The most difficult scenario reflects meeting the requirements for practical implementation, where governance of configurable groups of various assets is required. In openEHR we have identified the need for cohesive release sets of archetypes, templates and terminology reference sets. This can be very complicated when each of the artefacts are in various states of publication and multiple versions are in use in ‘on the ground’ implementations. Add to this the need for parallel iso-semantic and/or derived models, supporting documents, and derived outputs in various stages of publication and you can see how quickly chaos can take over.

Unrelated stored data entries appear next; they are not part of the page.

-- ==== Sys2Proof/Machine/Sampler.lean ====
section
/-! DEFINITION. The manager's ops: drafting, masks, verification and sampling (R213, R215, R314 to R318, R323, R325 to R328,
R335, R336, R338). -/

namespace Sys2Proof.Machine

def Work.modPlan (s : Work) (f : StepPlan → StepPlan) : Work :=
  s.modServe (fun x => { x with plan := x.plan.map f })

/-- The lanes of the step in progress at the manager. -/
def Work.planLanes (s : Work) : List LanePlan :=
  match s.serve.plan with
  | some p => p.lanes
  | none => []

/-! ## DRAFT (R314, R315) -/

/-- Pages the draft lists hold of the manager's own pool. -/
def Work.draftPagesUsed (s : Work) : Nat := sumNat (s.serve.entries.map (·.draftPages))

def Work.draftPagesFree (s : Work) : Nat := s.ownPages - s.draftPagesUsed

/-- The draft model's probability of a token at temperature 1, FP16 (R314). -/
def draftProb (r : CandRec) (c : Candidate) : Nat :=
  fmtFp16.rne (r32 (exp32 (r32 (c.logit - f32Value r.zMax)) / f32Value r.s))

/-- Walk the drafted positions of a lane: the highest-logit token of each head's candidates under the mask of the state
reached, until a mask or the heads run out. -/
def walkDrafts (b : List Byte) (kind stop : Nat) : GramState → List CandRec → List (Nat × Nat)
  | _, [] => []
  | g, r :: rest =>
    match (mergedCands [r]).find? (fun (c : Candidate) => maskAllows b kind g stop c.token) with
    | some c => (c.token, draftProb r c) :: walkDrafts b kind stop (advance b kind g stop c.token) rest
    | none => []

/-- Catch-up of a lane: positions to process, the allowance left, and whether it is complete (R315). -/
def catchUp (need left : Nat) : Nat × Nat × Bool := (min need left, left - min need left, decide (need ≤ left))

/-- Draft one decode lane of k > 0. `left` is the catch-up allowance; `ready` that the draft slot is READY. -/
def Work.draftLane (s : Work) (slot : Nat) (ready : Bool) (left : Nat) (p : LanePlan) (k : Nat) (heads : List CandRec) : Work × Nat × LanePlan :=
  match s.entry p.entry with
  | none => (s, left, p)
  | some e =>
    let c := p.lane.pos
    let want := pagesFor (s.get (Obj.pagePositions slot)) 1 (c + k)
    let fits := decide (want - e.draftPages ≤ s.draftPagesFree)
    if !ready || !fits then (s.add Obj.draftEmptyLanes 1, left, p)
    else
      let (done, left, complete) := catchUp (c - e.draftLen) left
      let s := if done = 0 then s else s.add Obj.catchupPositions done
      let e := { e with draftPages := max e.draftPages want, draftLen := min c e.draftLen + done }
      if !complete then ((s.putEntry e).add Obj.draftEmptyLanes 1, left, p)
      else if (heads.take k).any (fun (r : CandRec) => r.poison) then ((s.putEntry e).add Obj.draftPoison 1, left, { p with draftPoison := true })
      else
        let ds := walkDrafts (s.imageOf e) e.grammarKind e.stopToken e.grammar (heads.take k)
        (s.putEntry { e with draftLen := c + max 1 ds.length }, left, { p with drafted := true, drafts := ds.map (·.1), probs := ds.map (·.2) })

/-- The lanes with their index. -/
def Work.indexedLanes (s : Work) : List (LanePlan × Nat) := s.planLanes.zipIdx

/-- What DRAFTS carries of a lane. -/
def LanePlan.draftMsg (p : LanePlan) : LaneDrafts :=
  ⟨(List.range p.lane.k).map (fun (i : Nat) => p.drafts[i]?), p.probs⟩

/-- A lane's drafts as a DRAFTS buffer holds them: its tokens, and then their probabilities (R193). -/
def LanePlan.draftVec (p : LanePlan) : Vec := .words 12 ((p.drafts ++ p.probs).map some)

/-- DRAFT: `heads` is, by lane, what the draft model's head returned for each position drafted, at temperature 1. -/
def Work.draft (s : Work) (c : OpCtx) (draftSlot kMax : Nat) (heads : List (List CandRec)) : Work :=
  let ready : Bool := s.get (Obj.slotState draftSlot) = 3
  let (s, _, ls) := s.indexedLanes.foldl (fun (acc : Work × Nat × List LanePlan) (q : LanePlan × Nat) =>
    let k := min q.1.lane.k kMax
    if k = 0 then (acc.1, acc.2.1, acc.2.2 ++ [q.1])
    else
      let (s, left, p) := acc.1.draftLane draftSlot ready acc.2.1 q.1 k (heads.getD q.2 [])
      (s, left, acc.2.2 ++ [p])) (s, s.get Obj.draftCatchup, ([] : List LanePlan))
  let s := s.modPlan (fun p => { p with lanes := ls })
  let msg := ls.map LanePlan.draftMsg
  let s := (s.modStep (fun x => { x with drafts := some msg })).broadcast (.drafts msg)
  (s.setBuf c.slot c.dst c.m (ls.map LanePlan.draftVec)).endOp c

/-- The manager's ops run in a step of its own; without one, or elsewhere, they have no effect (R196, R215). -/
def Work.startManagerOp (s : Work) (c : OpCtx) (f : Work → Work) : Work := if s.serve.plan.isNone then s else s.startOp c f

/-- Assumption log 51, DEDUCED. -/
def execDraft (c : OpCtx) (draftSlot kMax : Nat) (heads : List (List CandRec)) (s : State) : Host.Outcome State Fault Refusal :=
  s.nextIf (draftSlot < 4) (fun w => w.startManagerOp c (fun w => w.draft c draftSlot kMax heads))

/-! ## MASK (R323, R325, R328, R338) -/

/-- The grammar states of positions 0 to k of a lane along its drafts. -/
def walkStates (b : List Byte) (kind stop : Nat) : GramState → List Nat → List GramState
  | g, [] => [g]
  | g, t :: rest => g :: walkStates b kind stop (advance b kind g stop t) rest

/-- A HEAD's range of a die: VOCAB_BASE and VOCAB_COUNT. -/
def Program.headRange (p : Program) : Option (Nat × Nat) :=
  (p.ops.find? (fun (o : OpRec) => o.opcode = 0x52)).map (fun (o : OpRec) => (o.arg 14 4, o.arg 18 4))

/-- The bits of a mask over a range of tokens, packed from bit 0. -/
def maskBits (b : List Byte) (kind stop : Nat) (g : GramState) (base count : Nat) : List Byte :=
  (List.range ((count + 7) / 8)).map (fun (i : Nat) =>
    BitVec.ofNat 8 (sumNat ((List.range 8).map (fun (j : Nat) =>
      let t := 8 * i + j
      if t < count ∧ maskAllows b kind g stop (base + t) then 2 ^ j else 0))))

/-- The masked vectors of a slot: lane, position, image, kind, stop token and grammar state. -/
structure MaskRow where
  lane : Nat
  pos : Nat
  slot : Nat
  image : List Byte
  kind : Nat
  stop : Nat
  state : GramState
  deriving DecidableEq, Repr

def Work.maskRows (s : Work) : List MaskRow :=
  s.indexedLanes.flatMap (fun (q : LanePlan × Nat) =>
    let l := q.1.lane
    match s.entry q.1.entry with
    | some e =>
      if l.masked && (l.code = 0 || l.code = 2) then
        let b := s.imageOf e
        ((walkStates b e.grammarKind e.stopToken e.grammar (q.1.drafts.take l.k)).zipIdx).map (fun (g : GramState × Nat) =>
          ⟨q.2, g.2, l.slot, b, e.grammarKind, e.stopToken, g.1⟩)
      else []
    | none => [])

/-- A lane whose grammar table entry read poison: its grammar is bad, its request fails (R338). -/
def Work.maskPoison (s : Work) (i : Nat) : Work :=
  match s.planLanes[i]? with
  | none => s
  | some p =>
    let s := s.modPlan (fun x => { x with lanes := x.lanes.mapIdx (fun (j : Nat) (y : LanePlan) => if j = i then { y with poison := true } else y) })
    match s.entry p.entry with
    | some e => s.grammarBad e.image
    | none => s

/-- MASK: `ns` is the longest formation, `poisoned` the lanes whose grammar table entry read poison. -/
def Work.mask (s : Work) (c : OpCtx) (set ns : Nat) (poisoned : List Nat) : Work :=
  let rows := s.maskRows
  let s := if rows.isEmpty then s else (s.add Obj.masksGenerated rows.length).raise Obj.maskNsMax ns
  let deep := (rows.filter (fun (r : MaskRow) => r.kind = 2 && r.state.stack.length = 64)).length
  let s := if deep = 0 then s else s.add Obj.stackLimitMasks deep
  let s := poisoned.foldl (fun (s : Work) (i : Nat) => s.maskPoison i) s
  let members := if set = 0xFF then [] else dieSetMembers ((s.slot c.slot).section 0x05) set
  let s := (List.range 4).foldl (fun (s : Work) (n : Nat) =>
    let mine := rows.filter (fun (r : MaskRow) => r.slot = n)
    if mine.isEmpty then s
    else ((s.holders n).filter (fun (h : SlotHeld) => members.contains h.dieIndex)).foldl (fun (s : Work) (h : SlotHeld) =>
      match (programOf h.program).headRange with
      | some (base, count) =>
        s.toMember h.worker (.masks n (mine.map (fun (r : MaskRow) => (r.lane, r.pos, maskBits r.image r.kind r.stop r.state base count))))
      | none => s) s) s
  (s.setBuf c.slot c.dst c.m (rows.map (fun (r : MaskRow) => .mask (maskBits r.image r.kind r.stop r.state 0 262144) false))).endOp c

def execMask (c : OpCtx) (set ns : Nat) (poisoned : List Nat) (s : State) : Host.Outcome State Fault Refusal :=
  s.next (fun w => w.startManagerOp c (fun w => w.mask c set ns poisoned))

/-! ## SAMPLE (R317, R327) -/

/-- The TO_MANAGER gathers of a main slot's program into a buffer of the draft slot's program. -/
def Work.candOps (s : Work) (slot buffer : Nat) : List (OpRec × Nat) :=
  (s.mainProgram slot).ops.zipIdx.filter (fun (q : OpRec × Nat) => q.1.opcode = 0x11 && q.1.arg 15 1 = 1 && q.1.dst = buffer)

/-- The micro-batch that holds a vector of the planned step. -/
def Work.planMb (s : Work) (slot g : Nat) : Option (MicroBatch × Nat) :=
  s.serve.plan.bind (fun (p : StepPlan) =>
    p.body.mbs.zipIdx.find? (fun (b : MicroBatch × Nat) => b.1.slot = slot && b.1.first ≤ g && g < b.1.first + b.1.count))

/-- The candidate records of a vector of the step, gathered into a buffer of the draft slot's program, in die-index order. -/
def Work.candsOf (s : Work) (slot buffer g : Nat) : List CandRec :=
  match s.planMb slot g with
  | none => []
  | some b =>
    ((s.candOps slot buffer).map (·.2)).flatMap (fun (seq : Nat) => (s.gathered slot seq b.2).filterMap (fun (q : CollPart) =>
      match q.data[g - b.1.first]? with
      | some (.cand r) => some { r with poison := r.poison || q.poison }
      | _ => none))

/-- What SAMPLE settles of a lane. -/
structure Chosen where
  out : List Nat
  stop : Nat
  grammar : GramState
  poison : Bool
  short : Nat
  deriving DecidableEq, Repr

/-- Why a token ends its request, 0 when it does not (R327). -/
def endCause (b : List Byte) (e : Entry) (g : GramState) (limit position t : Nat) : Nat :=
  if t = e.stopToken then 1
  else if maskEmpty b e.grammarKind g e.stopToken then 3
  else if e.maxNew ≤ g.tokens then 2
  else if limit - 1 ≤ position then 5
  else 0

/-- Verify one lane: `recs` are the records of its vectors from vector i on, `position` the one chosen next. Where no candidate
is left (a START state whose mask is empty) the request ends with GRAMMAR_END and no token (assumption log 141, DESIGN CHOICE). -/
def verify (b : List Byte) (e : Entry) (candN limit : Nat) : List (List CandRec) → List Nat → Nat → Chosen → Chosen
  | [], _, _, acc => acc
  | rs :: rest, drafts, position, acc =>
    if rs.any (fun (r : CandRec) => r.poison) then { acc with poison := true }
    else
      let (t?, short) := chooseToken rs candN ⟨e.temperature, e.topK, e.topP, e.minP⟩ (sampleDraw e.seed position)
      match t? with
      | none => { acc with stop := 3 }
      | some t =>
        let g := advance b e.grammarKind acc.grammar e.stopToken t
        let acc := { acc with out := acc.out ++ [t], grammar := g, short := acc.short + bit short, stop := endCause b e g limit position t }
        if acc.stop ≠ 0 then acc
        else match drafts with
          | [] => acc
          | d :: ds => if d = t then verify b e candN limit rest ds (position + 1) acc else acc

/-- The vectors whose records choose a lane's tokens, in order. -/
def LanePlan.choosers (p : LanePlan) : List Nat :=
  let l := p.lane
  if l.code = 0 then (List.range (l.k + 1)).map (l.first + ·) else [l.first + l.count - 1]

/-- SAMPLE of one lane, with the counts of its draws. -/
def Work.sampleLane (s : Work) (buffer : Nat) (p : LanePlan) : Work × LanePlan :=
  let l := p.lane
  if l.code ≠ 0 ∧ l.code ≠ 2 then (s, p)
  else match s.entry p.entry with
    | none => (s, p)
    | some e =>
      if p.poison then (s, p)
      else
        let recs := p.choosers.map (fun (g : Nat) => s.candsOf l.slot buffer g)
        let x := verify (s.imageOf e) e (s.mainProgram l.slot).candN (s.get (Obj.contextLimit l.slot)) recs p.drafts
          (if l.code = 0 then l.pos + 1 else e.promptLen) ⟨[], 0, e.grammar, false, 0⟩
        let n := x.out.length
        let s := if n = 0 then s else if f32Value e.temperature = 0 then s.add Obj.greedySamples n else s.add Obj.samples n
        let s := if x.short = 0 then s else s.add Obj.nucleusShort x.short
        if x.poison then (s, { p with poison := true, out := [], accepted := 0, stop := 0, grammar := e.grammar })
        else (s, { p with out := x.out, accepted := n - 1, stop := x.stop, grammar := x.grammar })

/-- An entry of ACCEPT (R318). -/
def LanePlan.acceptWord (p : LanePlan) : Nat := p.out.getLastD 0 + 2 ^ 18 * p.accepted + 2 ^ 21 * bit (decide (p.stop ≠ 0))

/-- The fragments of ACCEPT: eight words, of which the first names step, fragment and entries. -/
def acceptFragments (step : Nat) : Nat → Nat → List Nat → List (List Nat)
  | 0, _, _ => []
  | fuel + 1, i, ws =>
    if ws.isEmpty then []
    else
      let now := ws.take 7
      ((step % 65536 + 65536 * (i % 256) + 2 ^ 24 * now.length) :: (now ++ List.replicate (7 - now.length) 0)) :: acceptFragments step fuel (i + 1) (ws.drop 7)

/-- The workers that send a part to a gather: those of its die set, or every one of the slot. -/
def Work.senders (s : Work) (slot : Nat) (o : OpRec) : List Nat :=
  ((s.holders slot).filter (fun (h : SlotHeld) => o.arg 14 1 = 0xFF || (dieSetMembers h.dieSets (o.arg 14 1)).contains h.dieIndex)).map (·.worker)

/-- The candidate set of a vector is whole: every die that sends a part has sent it. -/
def Work.candsWhole (s : Work) (slot buffer g : Nat) : Bool :=
  match s.planMb slot g with
  | none => true
  | some b => (s.candOps slot buffer).all (fun (q : OpRec × Nat) =>
      (s.senders slot q.1).all (fun (w : Nat) => s.serve.candidates.any (fun (p : CollPart) => p.src = w && p.slot = slot && p.seq = q.2 && p.m = b.2)))

/-- Every vector that chooses a token has its records. -/
def Work.candsIn (s : Work) (buffer : Nat) : Bool :=
  s.planLanes.all (fun (p : LanePlan) =>
    (p.lane.code ≠ 0 && p.lane.code ≠ 2) || p.choosers.all (fun (g : Nat) => s.candsWhole p.lane.slot buffer g))

/-- SAMPLE: lanes are verified, and the result broadcast as ACCEPT. -/
def Work.sample (s : Work) (c : OpCtx) (out : Nat) : Work :=
  match s.serve.plan with
  | none => s
  | some p =>
    let (s, ls) := p.lanes.foldl (fun (acc : Work × List LanePlan) (q : LanePlan) =>
      let (s, q) := acc.1.sampleLane c.src0 q
      (s, acc.2 ++ [q])) (s, ([] : List LanePlan))
    let s := s.modPlan (fun x => { x with lanes := ls })
    let words := (ls.filter (fun (q : LanePlan) => q.lane.code = 0 || q.lane.code = 2)).map LanePlan.acceptWord
    let s := s.setBuf c.slot out c.m (words.map (fun (w : Nat) => .words 7 [some w]))
    let s := (acceptFragments p.head.step (words.length + 1) 0 words).foldl (fun (s : Work) (f : List Nat) => s.broadcast (.accept f)) s
    s.endOp c

/-- SAMPLE waits until the candidate sets of its lanes are in. -/
def execSample (c : OpCtx) (out : Nat) (s : State) : Host.Outcome State Fault Refusal :=
  s.next (fun w => if w.candsIn c.src0 then w.startManagerOp c (fun w => w.sample c out) else w)

end Sys2Proof.Machine
end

So, what does the Clinical Knowledge Manager do?

  1. CKM is an online application based on a digital asset management system to ensure that the models are easily accessed and managed within a strong governance framework.
  2. Focus:
    1. Accessible resource – creation of a searchable library or repository of clinical knowledge assets – in practice, a ‘one stop shop’ for EHR clinical content
    2. Collaboration Portal – for community involvement, and to ensure clinical models that are ‘fit for clinical use’
    3. Maintenance and governance of all clinical knowledge and related resources
  3. Processes to ensure:
    1. Asset management
      1. uploading, display, and distribution/downloading of all assets
      2. collaborative review of primary* assets  to validate appropriateness for clinical use
        1. content
        2. translation
        3. terminology binding
      3. publication life cycle and versioning of primary assets
      4. primary asset provenance, differential and change log
      5. automatic generation of secondary**/derived assets or, alternatively, upload and versioning when auto generation is not possible
      6. upload of associated***/related assets
      7. development of versioned release sets of primary assets for distribution
      8. identify related assets
      9. quality assessment of primary assets
      10. primary asset comparison/differentials including compatibility with existing data
      11. threaded discussion forum
      12. flexible search functionality
      13. coordinate Editorial activity
      14. share notification of assets to others eg via email, twitter etc
    2. User management
    3. Technical management
    4. Reporting
      1. Assets
      2. Users
      3. Editorial activity support

In current openEHR CKM the assets, as classified above, are:

  1. *Primary assets:
    1. Archetypes
    2. Templates
    3. Terminology Reference Set
  2. **Secondary assets:
    1. Mindmaps
    2. XML transforms
    3. plus ability to add transforms to many other formalisms, including CDA
  3. ***Associated assets:
    1. Design documents
    2. References
    3. Implementation guides
    4. Sample data
    5. Operational templates
    6. plus ability to add others as identified

While CKM is currently openEHR-focused – management of the openEHR artefacts was the original reason for it’s development – with some work the same repository management, collaboration/validation and governance principles and processes, identified above, could be applied for any knowledge asset, including all flavors of detailed clinical models and other clinical knowledge assets being developed by CIMI, or HL7 etc. Yes, CKM is a currently a proprietary product, but only because it was the only way to progress the work at the time – business models can always potentially be changed 🙂

It will be interesting to see how thinking progresses in the CIMI group, and others who are going down this path – such as the HL7 templates registry and the OHT proposed Heart project.

We can keep re-inventing the wheel, take the ‘not invented here’ point of view or we can explore models to collaborate and enhance work already done.